Glama · 10/01/2012 16:50

I am a primary teacher of 23 years experience, both in state and independent schools in the Uk and recently an Independent school in China. I have taught from Nursery to year 6, and have lectured part time at a North West University for 4 years.

On returning from China, and applying for UK jobs, I find that the term
" overqualified for the position" constantly crops up. On further investigation into the supply market, I find that due to economic restraints put on LEAs by the current government, schools are employing newly qualified teachers in the morning, they cost less than a more qualified teacher, and in the afternoon, splitting classes or putting in a classroom assistant to " supervise" them. The position is the same when applying for permanent jobs, few of which are currently advertised on TES, the teachers job site. It saddens me to see all my qualifications including SEN and EAL, not being utilised, purely due to economic restraints. Is this sour grapes on my behalf? No, I have had my opinion confirmed by two careers advisers, one of whom works with the Department of work and pensions, and privately by two local authority headteachers, who are friends.
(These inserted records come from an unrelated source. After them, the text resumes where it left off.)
-- ==== Sys2Proof/Machine/Core.lean ====
section
/-! DEFINITION. The machine as the host runs it. -/

def Sys2Proof.core : Host.Core := { State := Sys2Proof.Machine.State, Fault := Sys2Proof.Machine.Fault, Refusal := Sys2Proof.Machine.Refusal, step := Sys2Proof.Machine.step, reset := Sys2Proof.Machine.State.reset }
end

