-- ==== Sys2Proof/Certificates/Slice0/Obligations.lean ====
section
/-! DEFINITION. The statements about the machine, for the provers. Each part gives the claims of one chapter of the spec, each with the
rules that it comes from, and then the statements that put them together. -/

open Sys2Proof Sys2Proof.Machine

/-! # Control words of the core -/

namespace Sys2Proof.Claims

/-- R59. -/
def integerWords : Prop := ∀ (s : State) (d a b : SReg), s.Issues →
  let x := s.reg a
  let y := s.reg b
  let n := y.toNat % 64
  let low (z : Int) : Word := BitVec.ofInt 64 z
  let sext32 (z : Int) : Word := (BitVec.ofInt 32 z).signExtend 64
  Writes s (.add d a b) d (low (x.toNat + y.toNat))
    ∧ Writes s (.sub d a b) d (low (x.toNat - y.toNat))
    ∧ Writes s (.mul d a b) d (low (x.toNat * y.toNat))
    ∧ Writes s (.mulh d a b) d (low (x.toNat * y.toNat / 2 ^ 64))
    ∧ Writes s (.mulhs d a b) d (low (x.toInt * y.toInt / 2 ^ 64))
    ∧ Writes s (.div d a b) d (if y = 0 then low (2 ^ 64 - 1) else low (x.toNat / y.toNat))
    ∧ Writes s (.divs d a b) d (if y = 0 then low (2 ^ 64 - 1)
        else if x.toInt = -2 ^ 63 ∧ y.toInt = -1 then low (2 ^ 63) else low (x.toInt.tdiv y.toInt))
    ∧ Writes s (.rem d a b) d (if y = 0 then x else low (x.toNat % y.toNat))
    ∧ Writes s (.rems d a b) d (if y = 0 then x
        else if x.toInt = -2 ^ 63 ∧ y.toInt = -1 then 0 else low (x.toInt - y.toInt * x.toInt.tdiv y.toInt))
    ∧ Writes s (.and d a b) d (x &&& y)
    ∧ Writes s (.or d a b) d (x ||| y)
    ∧ Writes s (.xor d a b) d (x ^^^ y)
    ∧ Writes s (.andn d a b) d (x &&& (BitVec.allOnes 64 ^^^ y))
    ∧ Writes s (.orn d a b) d (x ||| (BitVec.allOnes 64 ^^^ y))
    ∧ Writes s (.shl d a b) d (low (x.toNat * 2 ^ n))
    ∧ Writes s (.shr d a b) d (low (x.toNat / 2 ^ n))
    ∧ Writes s (.sha d a b) d (low (x.toInt / 2 ^ n))
    ∧ (∃ v : Word, (∀ i < 64, v.getLsbD ((i + n) % 64) = x.getLsbD i) ∧ Writes s (.rol d a b) d v)
    ∧ (∃ v : Word, (∀ i < 64, v.getLsbD i = x.getLsbD ((i + n) % 64)) ∧ Writes s (.ror d a b) d v)
    ∧ Writes s (.min d a b) d (low (Min.min x.toNat y.toNat))
    ∧ Writes s (.max d a b) d (low (Max.max x.toNat y.toNat))
    ∧ Writes s (.mins d a b) d (low (Min.min x.toInt y.toInt))
    ∧ Writes s (.maxs d a b) d (low (Max.max x.toInt y.toInt))
    ∧ Writes s (.clz d a) d (low ((List.range 64).takeWhile fun i => !x.getLsbD (63 - i)).length)
    ∧ Writes s (.ctz d a) d (low ((List.range 64).takeWhile fun i => !x.getLsbD i).length)
    ∧ Writes s (.popc d a) d (low ((List.range 64).countP fun i => x.getLsbD i))
    ∧ (∃ v : Word, (∀ i < 64, v.getLsbD i = x.getLsbD (63 - i)) ∧ Writes s (.brev d a) d v)
    ∧ (∃ v : Word, (∀ i < 8, v.extractLsb' (8 * i) 8 = x.extractLsb' (8 * (7 - i)) 8) ∧ Writes s (.bswap d a) d v)
    ∧ Writes s (.addw d a b) d (sext32 (x.toNat + y.toNat))
    ∧ Writes s (.subw d a b) d (sext32 (x.toNat - y.toNat))
    ∧ Writes s (.mulw d a b) d (sext32 (x.toNat * y.toNat))
    ∧ Writes s (.shlw d a b) d (sext32 (x.toNat % 2 ^ 32 * 2 ^ (y.toNat % 32)))

/-- R60 and R61. -/
def immediateWords : Prop := ∀ (s : State) (d a : SReg) (imm : BitVec 12) (sh : BitVec 6) (up : BitVec 17), s.Issues →
  let x := s.reg a
  let i := imm.toInt
  let low (z : Int) : Word := BitVec.ofInt 64 z
  Writes s (.addi d a imm) d (low (x.toNat + i))
    ∧ Writes s (.andi d a imm) d (x &&& low i)
    ∧ Writes s (.ori d a imm) d (x ||| low i)
    ∧ Writes s (.xori d a imm) d (x ^^^ low i)
    ∧ Writes s (.shli d a sh) d (low (x.toNat * 2 ^ sh.toNat))
    ∧ Writes s (.shri d a sh) d (low (x.toNat / 2 ^ sh.toNat))
    ∧ Writes s (.shai d a sh) d (low (x.toInt / 2 ^ sh.toNat))
    ∧ Writes s (.muli d a imm) d (low (x.toNat * i))
    ∧ Writes s (.mini d a imm) d (low (Min.min x.toInt i))
    ∧ Writes s (.maxi d a imm) d (low (Max.max x.toInt i))
    ∧ Writes s (.lui d up) d (low ((BitVec.ofInt 29 (up.toNat * 2 ^ 12)).toInt))
    ∧ Writes s (.addpc d up) d (low ((s.cur.pc.toNat + 4 * up.toInt) % 2 ^ 15))

/-- `i` writes guard bit `q` and retires. -/
def SetsGuard (s : State) (i : Instr) (q : QReg) (p : Prop) : Prop :=
  ∃ v : Bool, (v = true ↔ p) ∧ Gives i s fun t => WroteGuard s t q v

/-- R62, R63. -/
def guardWords : Prop := ∀ (s : State) (q p r : QReg) (a b : SReg) (v : Bool), s.Issues →
  let x := s.reg a
  let y := s.reg b
  SetsGuard s (.ceq q a b) q (x = y)
    ∧ SetsGuard s (.cne q a b) q (x ≠ y)
    ∧ SetsGuard s (.clt q a b) q (x.toNat < y.toNat)
    ∧ SetsGuard s (.cle q a b) q (x.toNat ≤ y.toNat)
    ∧ SetsGuard s (.clts q a b) q (x.toInt < y.toInt)
    ∧ SetsGuard s (.cles q a b) q (x.toInt ≤ y.toInt)
    ∧ SetsGuard s (.cbit q a b) q (x.toNat / 2 ^ (y.toNat % 64) % 2 = 1)
    ∧ SetsGuard s (.cz q a) q (x = 0)
    ∧ SetsGuard s (.qand q p r) q (s.cur.guard p = true ∧ s.cur.guard r = true)
    ∧ SetsGuard s (.qor q p r) q (s.cur.guard p = true ∨ s.cur.guard r = true)
    ∧ SetsGuard s (.qxor q p r) q (s.cur.guard p ≠ s.cur.guard r)
    ∧ SetsGuard s (.qnot q p) q (s.cur.guard p = false)
    ∧ SetsGuard s (.qset q v) q (v = true)
    ∧ SetsGuard s (.qmov q p) q (s.cur.guard p = true)

/-- R64: the guards that a program sees, the guards that a program sees after. -/
def guardTransfer : Prop := ∀ (s : State) (d a : SReg) (g : BitVec 4), s.Issues →
  (s.cur.guardHolds g = true → Writes s (.sel d a g) d (s.reg a))
    ∧ (∃ w : Word, (∀ n : QReg, w.getLsbD n.toNat = s.cur.guard n) ∧ w.toNat < 256 ∧ Writes s (.qrd d) d w)
    ∧ Gives (.qwr a) s fun t => Retires s t 1 ∧ (∀ n : QReg, n ≠ 0 → t.cur.guard n = (s.reg a).getLsbD n.toNat) ∧ t.cur.guard 0 = true
        ∧ ({ t.cur with guards := s.cur.guards } : Task) = { s.cur.unexempt with pc := s.cur.pc + 4 }

/-- R20. -/
def guardedOff : Prop := ∀ (s : State) (g : BitVec 4) (d v a b : SReg) (off : BitVec 10) (far : BitVec 22),
  s.Issues → s.cur.guardHolds g = false →
  (∀ i ∈ [Instr.sel d a g, .stB v a off g, .stH v a off g, .stW v a off g, .stD v a off g,
      .stgB v a off g, .stgH v a off g, .stgW v a off g, .stgD v a off g,
      .aadd d a b g, .aswp d a b g, .acas d a b g, .amin d a b g, .amax d a b g, .aand d a b g, .aor d a b g, .axor d a b g,
      .waitv d a b g, .wake d a b g, .br far g, .call far g, .jr a g, .callt d a b g, .ret a g],
    Gives i s fun t => Passed s t)

/-- R72. -/
def branchWords : Prop := ∀ (s : State) (off : BitVec 22) (g : BitVec 4), s.Issues → s.cur.guardHolds g = true →
  let target := BitVec.ofInt 15 (s.cur.pc.toNat + 4 * off.toInt)
  (Gives (.br off g) s fun t => Jumped s t target) ∧ (Gives (.call off g) s fun t => Linked s t 31 target)

/-- R73. -/
def jumpRegister : Prop := ∀ (s : State) (a : SReg) (g : BitVec 4), s.Issues → s.cur.guardHolds g = true →
  let t := s.reg a
  (t.toNat % 4 ≠ 0 ∨ 0x7FFC < t.toNat → Raises s (.jr a g) 0x03 t)
    ∧ (t.toNat % 4 = 0 → t.toNat ≤ 0x7FFC → t.toNat ∉ s.here.jrMarks → Raises s (.jr a g) 0x06 0)
    ∧ (t.toNat % 4 = 0 → t.toNat ≤ 0x7FFC → t.toNat ∈ s.here.jrMarks → Gives (.jr a g) s fun u => Jumped s u (BitVec.ofNat 15 t.toNat))

/-- R74. -/
def returnWord : Prop := ∀ (s : State) (a : SReg) (g : BitVec 4), s.Issues → s.cur.guardHolds g = true →
  let t := s.reg a
  let maj := (Memory.readN s.here.istore.bytes ((t.toNat + 0x7FFC) % 0x8000) 4) / 2 ^ 26
  (t.toNat % 4 ≠ 0 ∨ 0x7FFC < t.toNat → Raises s (.ret a g) 0x03 t)
    ∧ (t.toNat % 4 = 0 → t.toNat ≤ 0x7FFC → maj ≠ 0x18 ∧ maj ≠ 0x1A → Raises s (.ret a g) 0x06 0)
    ∧ (t.toNat % 4 = 0 → t.toNat ≤ 0x7FFC → maj = 0x18 ∨ maj = 0x1A → Gives (.ret a g) s fun u => Jumped s u (BitVec.ofNat 15 t.toNat))

/-- R75. -/
def callThroughTable : Prop := ∀ (s : State) (d a b : SReg) (g : BitVec 4), s.Issues → s.cur.guardHolds g = true →
  let t := (s.reg a).toNat
  let e := Memory.readN s.here.dstore.bytes t 8
  let code := (s.reg b).toNat % 2 ^ 32
  let matches_ := e / 2 ^ 32 = code ∧ e / 2 ^ 15 % 2 ^ 17 = 0 ∧ e % 4 = 0
  (t % 8 ≠ 0 → Raises s (.callt d a b g) 0x03 (s.reg a))
    ∧ (t % 8 = 0 → 0x7FFF < t → Raises s (.callt d a b g) 0x04 (s.reg a))
    ∧ (t % 8 = 0 → t ≤ 0x7FFF → ¬ matches_ → Raises s (.callt d a b g) 0x07 (word (code * 2 ^ 32 + e / 2 ^ 32)))
    ∧ (t % 8 = 0 → t ≤ 0x7FFF → matches_ → Gives (.callt d a b g) s fun u => Linked s u d (BitVec.ofNat 15 e))
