@[simp] theorem State.setTile_focus (s : State) (t : Nat) (T : Tile) : (s.setTile t T).focus = s.focus := rfl
@[simp] theorem State.setTile_turns (s : State) (t : Nat) (T : Tile) : (s.setTile t T).turns = s.turns := rfl
@[simp] theorem State.setTile_elems (s : State) (t : Nat) (T : Tile) : (s.setTile t T).elems = s.elems := rfl
@[simp] theorem State.setTile_ectxs (s : State) (t : Nat) (T : Tile) : (s.setTile t T).ectxs = s.ectxs := rfl
@[simp] theorem State.setTile_nodes (s : State) (t : Nat) (T : Tile) : (s.setTile t T).nodes = s.nodes := rfl
@[simp] theorem State.setTile_hbm (s : State) (t : Nat) (T : Tile) : (s.setTile t T).hbm = s.hbm := rfl
@[simp] theorem State.setTile_far (s : State) (t : Nat) (T : Tile) : (s.setTile t T).far = s.far := rfl
@[simp] theorem State.setTile_host (s : State) (t : Nat) (T : Tile) : (s.setTile t T).host = s.host := rfl
@[simp] theorem State.setTile_peers (s : State) (t : Nat) (T : Tile) : (s.setTile t T).peers = s.peers := rfl
@[simp] theorem State.setTile_inflight (s : State) (t : Nat) (T : Tile) : (s.setTile t T).inflight = s.inflight := rfl
@[simp] theorem State.setTile_monitors (s : State) (t : Nat) (T : Tile) : (s.setTile t T).monitors = s.monitors := rfl
@[simp] theorem State.setTile_troot (s : State) (t : Nat) (T : Tile) : (s.setTile t T).troot = s.troot := rfl
@[simp] theorem State.setTile_units (s : State) (t : Nat) (T : Tile) : (s.setTile t T).units = s.units := rfl
@[simp] theorem State.setTile_folds (s : State) (t : Nat) (T : Tile) : (s.setTile t T).folds = s.folds := rfl
@[simp] theorem State.setTile_regions (s : State) (t : Nat) (T : Tile) : (s.setTile t T).regions = s.regions := rfl
@[simp] theorem State.setTile_blocks (s : State) (t : Nat) (T : Tile) : (s.setTile t T).blocks = s.blocks := rfl
@[simp] theorem State.setTile_insts (s : State) (t : Nat) (T : Tile) : (s.setTile t T).insts = s.insts := rfl
@[simp] theorem State.setTile_launches (s : State) (t : Nat) (T : Tile) : (s.setTile t T).launches = s.launches := rfl
@[simp] theorem State.setTile_spawned (s : State) (t : Nat) (T : Tile) : (s.setTile t T).spawned = s.spawned := rfl
@[simp] theorem State.setTile_serial (s : State) (t : Nat) (T : Tile) : (s.setTile t T).serial = s.serial := rfl
@[simp] theorem State.setTile_fresh (s : State) (t : Nat) (T : Tile) : (s.setTile t T).fresh = s.fresh := rfl
@[simp] theorem State.setTile_absent (s : State) (t : Nat) (T : Tile) : (s.setTile t T).absent = s.absent := rfl
@[simp] theorem State.setTile_cells (s : State) (t : Nat) (T : Tile) : (s.setTile t T).cells = s.cells := rfl
@[simp] theorem State.setTile_domains (s : State) (t : Nat) (T : Tile) : (s.setTile t T).domains = s.domains := rfl
@[simp] theorem State.setTile_unitWm (s : State) (t : Nat) (T : Tile) : (s.setTile t T).unitWm = s.unitWm := rfl
@[simp] theorem State.setTile_dd (s : State) (t : Nat) (T : Tile) : (s.setTile t T).dd = s.dd := rfl
@[simp] theorem State.setTile_egress (s : State) (t : Nat) (T : Tile) : (s.setTile t T).egress = s.egress := rfl
@[simp] theorem State.setTile_posted (s : State) (t : Nat) (T : Tile) : (s.setTile t T).posted = s.posted := rfl
@[simp] theorem State.setTile_packets (s : State) (t : Nat) (T : Tile) : (s.setTile t T).packets = s.packets := rfl
@[simp] theorem State.setTile_orphans (s : State) (t : Nat) (T : Tile) : (s.setTile t T).orphans = s.orphans := rfl
@[simp] theorem State.setTile_searches (s : State) (t : Nat) (T : Tile) : (s.setTile t T).searches = s.searches := rfl
@[simp] theorem State.setTile_notices (s : State) (t : Nat) (T : Tile) : (s.setTile t T).notices = s.notices := rfl
@[simp] theorem State.setTile_hostDown (s : State) (t : Nat) (T : Tile) : (s.setTile t T).hostDown = s.hostDown := rfl
@[simp] theorem State.setTile_planesDown (s : State) (t : Nat) (T : Tile) : (s.setTile t T).planesDown = s.planesDown := rfl
@[simp] theorem State.setTile_powered (s : State) (t : Nat) (T : Tile) : (s.setTile t T).powered = s.powered := rfl
@[simp] theorem State.setTile_shutdown (s : State) (t : Nat) (T : Tile) : (s.setTile t T).shutdown = s.shutdown := rfl
@[simp] theorem State.setTile_jobs (s : State) (t : Nat) (T : Tile) : (s.setTile t T).jobs = s.jobs := rfl
@[simp] theorem State.setTile_mgmt (s : State) (t : Nat) (T : Tile) : (s.setTile t T).mgmt = s.mgmt := rfl
@[simp] theorem State.setTile_module (s : State) (t : Nat) (T : Tile) : (s.setTile t T).module = s.module := rfl
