/-! ## Translation: besides what the memory system holds, the note of an address that no memory has -/

theorem MemoryOnly.entryAt (s : State) (d c a : Nat) (hv : pteV (s.entryAt d c a).1 = true) : MemoryOnly s (s.entryAt d c a).2 := by
  unfold State.entryAt at *
  split
  · exact MemoryOnly.refl s
  · rename_i h1
    simp only [h1] at hv
    split
    · exact (MemoryOnly.callBack s none .hbm a 8).trans (MemoryOnly.correct _ _ _ _ _)
    · rename_i h2
      rw [if_neg h2, pteV_zero] at hv
      exact absurd hv (by decide)
theorem MemoryOnly.walkFrom (s : State) (d c va fuel level table : Nat) (l : Leaf) (u : State)
    (h : s.walkFrom d c va fuel level table = (some l, u)) : MemoryOnly s u := by
  induction fuel generalizing s level table with
  | zero =>
    unfold State.walkFrom at h
    exact absurd (congrArg Prod.fst h) (by simp)
  | succ n ih =>
    have key : ∀ (a : Nat) (p : BitVec 64 × State), p = s.entryAt d c a →
        (if !pteV p.1 then (none, p.2)
          else if pteLeaf p.1 then
            if level < 2 then (none, p.2)
            else if level = 2 then (if pteAddr p.1 % 2 ^ 25 ≠ 0 then (none, p.2) else (some ⟨p.1, true, a⟩, p.2))
            else (some ⟨p.1, false, a⟩, p.2)
          else if level = 3 then (none, p.2)
          else (p.2.keepPointer d c a p.1).walkFrom d c va n (level + 1) (pteAddr p.1)) = (some l, u) → MemoryOnly s u := by
      intro a p hp h
      by_cases hv : pteV p.1 = true
      · have hs : MemoryOnly s p.2 := by rw [hp]; exact MemoryOnly.entryAt _ _ _ _ (by rw [← hp]; exact hv)
        simp only [hv] at h
        split at h
        · simp at h
        · split at h
          · split at h
            · simp at h
            · split at h
              · split at h
                · simp at h
                · simp at h; rw [← h.2]; exact hs
              · simp at h; rw [← h.2]; exact hs
          · split at h
            · simp at h
            · exact hs.trans ((MemoryOnly.modUnit _ _ _).trans (ih _ _ _ h))
      · simp [hv] at h
    unfold State.walkFrom at h
    exact key _ _ rfl h
theorem MemoryOnly.translate (s : State) (d c va : Nat) (l : Leaf) (u : State) (h : s.translate d c va = (some l, u)) : MemoryOnly s u := by
  unfold State.translate at h
  split at h
  · simp at h
  · split at h
    · simp at h; rw [← h.2]; exact MemoryOnly.refl _
    · unfold State.walk at h
      dsimp only at h
      split at h
      · simp at h
      · generalize he : s.walkFrom d c va 4 0 ((s.rootOf c).root.toNat * 2 ^ 14) = w at h
        obtain ⟨o, w⟩ := w
        cases o with
        | none => simp at h
        | some l' =>
          simp at h
          rw [← h.2]
          exact (MemoryOnly.walkFrom _ _ _ _ _ _ _ _ _ he).trans (MemoryOnly.modUnit _ _ _)
/-- An access that translates and is allowed. -/
theorem MemoryOnly.probe (s : State) (d c va n : Nat) (need : Need) (p : Space × Nat) (u : State)
    (h : s.probe d c va n need = (.ok p, u)) : MemoryOnly s u := by
  unfold State.probe at h
  split at h
  · simp at h
  · rename_i l s' he
    have hs := MemoryOnly.translate _ _ _ _ _ _ he
    split at h
    · simp at h
    · simp only at h
      split at h
      · simp at h
      · split at h
        · simp at h
        · simp at h
          rw [← h.2]
          split
          · exact hs.trans (MemoryOnly.markDirty _ _ _)
          · exact hs
theorem MemoryOnly.probeAll (s : State) (d c : Nat) (need : Need) (l : List (Nat × Nat)) (ps : List (Space × Nat × Nat)) (u : State)
    (h : s.probeAll d c need l = (.ok ps, u)) : MemoryOnly s u := by
  induction l generalizing s ps with
  | nil => unfold State.probeAll at h; rw [← (Prod.mk.inj h).2]; exact MemoryOnly.refl s
  | cons x r ih =>
    unfold State.probeAll at h
    split at h
    · cases h
    · rename_i p v hp
      split at h
      · cases h
      · rename_i qs w hq
        cases h
        exact (MemoryOnly.probe _ _ _ _ _ _ _ _ hp).trans (ih _ _ hq)
theorem MemoryOnly.piecesHome (s : State) (g : Nat) (ps : List (Space × Nat × Nat)) : MemoryOnly s (s.piecesHome g ps) :=
  MemoryOnly.foldl _ (fun s _ => MemoryOnly.atHome s _ _ _ _ _) ps s
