-- ==== Sys2Proof/Tests/Slice0.lean ====
section
/-! SUPPORT. Tests: ill-formed terms that the checks refuse, words of the spec that decode to the instructions they stand for, single
steps whose results the spec gives, and states that meet the hypotheses of the statements. -/

open Sys2Proof Sys2Proof.Machine

set_option maxRecDepth 4000
set_option exponentiation.threshold 600

/-! ## Checks: one ill-formed term for each -/

theorem test_ill_fence : (Instr.fence 1).illFormed = some .fenceScope := by decide
theorem test_ill_pm : (Instr.elemAdd ⟨6, 0, 1, 4, 0, 0, 0⟩).illFormed = some .pmReserved := by decide
theorem test_ill_sub : (Instr.fadd ⟨0, 0, 1, 4, 0, 0, 4⟩).illFormed = some .subUndefined := by decide
theorem test_ill_sb : (Instr.nld ⟨0, 0, 1, 4, 0, 0, 0⟩).illFormed = some .sbNotZero := by decide
theorem test_ill_compare : (Instr.cmpeq ⟨5, 0, 1, 4, 0, 0, 0⟩).illFormed = some .comparePm := by decide
theorem test_ill_rows : (Instr.mma ⟨3, 0, 1, 0, 31, 127, 63, true⟩).illFormed = some .mxRows := by decide
theorem test_ill_cols : (Instr.mma ⟨3, 0, 0, 1, 31, 127, 63, true⟩).illFormed = some .mxCols := by decide
theorem test_ill_format : (Instr.mma ⟨9, 0, 0, 0, 31, 127, 63, true⟩).illFormed = some .mxFormat := by decide
theorem test_ill_unused : (Instr.bflip ⟨0, 1, 0, 0, 0, 0, 0, false⟩).illFormed = some .mxUnused := by decide
theorem test_ill_range : (Instr.tileRetirement 640).illFormed = some .range := by decide

/-! ## Words that the spec writes out -/

/-- R20: the CLTS and the BR of its worked encodings, R65's kin in R35, and the worked words of R174–R179, R75, R76, R349. -/
theorem test_words_control : ∀ e ∈ [((0x38211040#32 : Word32), Instr.clts 1 1 2), (0x5C000039#32, .br 3 9), (0x4CE2FF63#32, .stW 7 2 (-3) 3),
    (0x70463830#32, .tspawn 2 6 7), (0x70042860#32, .chwr 4 5), (0x74484800#32, .opld 2 8 9), (0x6BEA5800#32, .callt 31 10 11 0),
    (0x6C1F0000#32, .ret 31 0), (0xFC818020#32, .csrr 4 0x030), (0x58484880#32, .waitv 2 8 9 0)], decodeControl e.1 = .ok e.2 := by decide
/-- R266, R332, R320, R387, R391, R308, R373, R349: the worked words of the engines. -/
theorem test_words_engines : ∀ e ∈ [((0x88430020#32 : Word32), Instr.fcheck 2 3 ⟨false, false, 0⟩), (0x80432010#32, .ddapply 2 3 4 ⟨false, false, 0⟩),
    (0x84430000#32, .egpost 2 3 ⟨false, false, 0⟩), (0x78432000#32, .tvset 2 3 4 ⟨false, false, 0⟩), (0x90432000#32, .qtail 2 3 4),
    (0x8C430000#32, .coll 2 3 ⟨false, false, 0⟩), (0x94432000#32, .dsetupNew 2 3 4), (0xFC4320A0#32, .ctxsave 2 3 4),
    (0x80430000#32, .ddvar 2 3 ⟨false, false, 0⟩)], decodeControl e.1 = .ok e.2 := by decide
/-- R44, R47: worked operation words, with their fields written out. -/
theorem test_words_ops : ∀ e ∈ [((0x2040D060#32 : Word32), Instr.fadd ⟨1, 0, 3, 4, 3, 0, 0⟩), (0x540C5840#32, .steer ⟨0, 3, 1, 6, 2, 0, 0⟩),
    (0x9E0FD080#32, .nld ⟨0, 3, 15, 4, 4, 0, 0⟩), (0xA00C08E0#32, .nst ⟨0, 3, 0, 2, 7, 0, 0⟩), (0xB00C1047#32, .oupd ⟨0, 3, 0, 4, 2, 0, 7⟩),
    (0xB60C10A0#32, .dupd ⟨0, 3, 0, 4, 5, 0, 0⟩), (0x060240C8#32, .mac ⟨0, 0, 9, 0, 6, 1, 0⟩), (0xC60E40C0#32, .const ⟨0, 3, 9, 0, 6, 0, 0⟩)],
    decodeOp e.1 = .ok e.2 := by decide
/-- R54, R55 and R191: worked matrix tokens. -/
theorem test_words_matrix : ∀ e ∈ [((0x0C0000001FFFFF20#64 : BitVec 64), Instr.mma ⟨3, 0, 0, 0, 255, 127, 63, true⟩),
    (0x2004000800204026#64, .mmai ⟨8, 16, 0, 4, 1, 1, 0, true⟩)], decodeMatrix e.1 = .ok e.2 := by decide
/-- R43: an unguardable word with a guard is refused after its other checks, and a reserved major before them. -/
theorem test_refused_words : decodeControl 0x04611001#32 = .error .guardField ∧ decodeControl 0x00000000#32 = .error .reservedMajor
    ∧ decodeControl 0x98000000#32 = .error .reservedMajor := by decide

/-! ## States that meet the hypotheses of the statements

The hypotheses of a statement are met together by a small state; each clause has operands of its own, at the edge of its range. -/

namespace Sys2Proof.Tests

/-- After reset, task 0 of tile 0 holds these registers. -/
def withRegs (l : List (SReg × Word)) : State := State.reset.modCur fun k => l.foldl (fun k e => k.setReg e.1 e.2) k
/-- A word may issue. -/
def canIssue (s : State) : Bool := decide (s.focus.task < 32 ∧ s.cur.state = .run ∧ s.absent = none)
theorem issues {s : State} (h : canIssue s = true) : s.Issues := by
  obtain ⟨a, b, c⟩ := of_decide_eq_true h
  exact ⟨a, b, c⟩
/-- The leaf of a 64 KiB page at device address 0, readable and writable, that lies at address 0 of device memory. -/
def leaf : LeafEntry := ⟨0, false, 0, BitVec.ofNat 64 (2 ^ 63 + 2 ^ 58 + 2 ^ 57 + 2 ^ 56 + 128), 0⟩
/-- Translation is enabled in context 0, and the unit of die 0 holds these leaves. -/
def withLeaves (s : State) (l : List LeafEntry) : State := { s with troot := s.troot.set 0 ⟨0, true⟩, units := [(0, { leaves := l })] }
/-- A state whose translation unit holds that leaf. -/
def mapped (s : State) : State := withLeaves s [leaf]
/-- The same page in the far tier. -/
def mappedFar (s : State) : State := withLeaves s [{ leaf with entry := leaf.entry + BitVec.ofNat 64 (3 * 2 ^ 61) }]
/-- A user task. -/
def user (s : State) : State := s.modCur fun k => { k with sup := false }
I am not the only highly qualified teacher in this position, sadly I now know at least 4 others, who like me feel they are at the top of their game and have their best teaching and learning years ahead of them, however, because our qualifications and experience equals a slightly higher rate of pay, we are unlikely to be employed in order to pass on our teaching expertise. Instead, we have been advised to retrain! I will if I have to, but what a waste of 23 years experience doing a job I love and am excellent at.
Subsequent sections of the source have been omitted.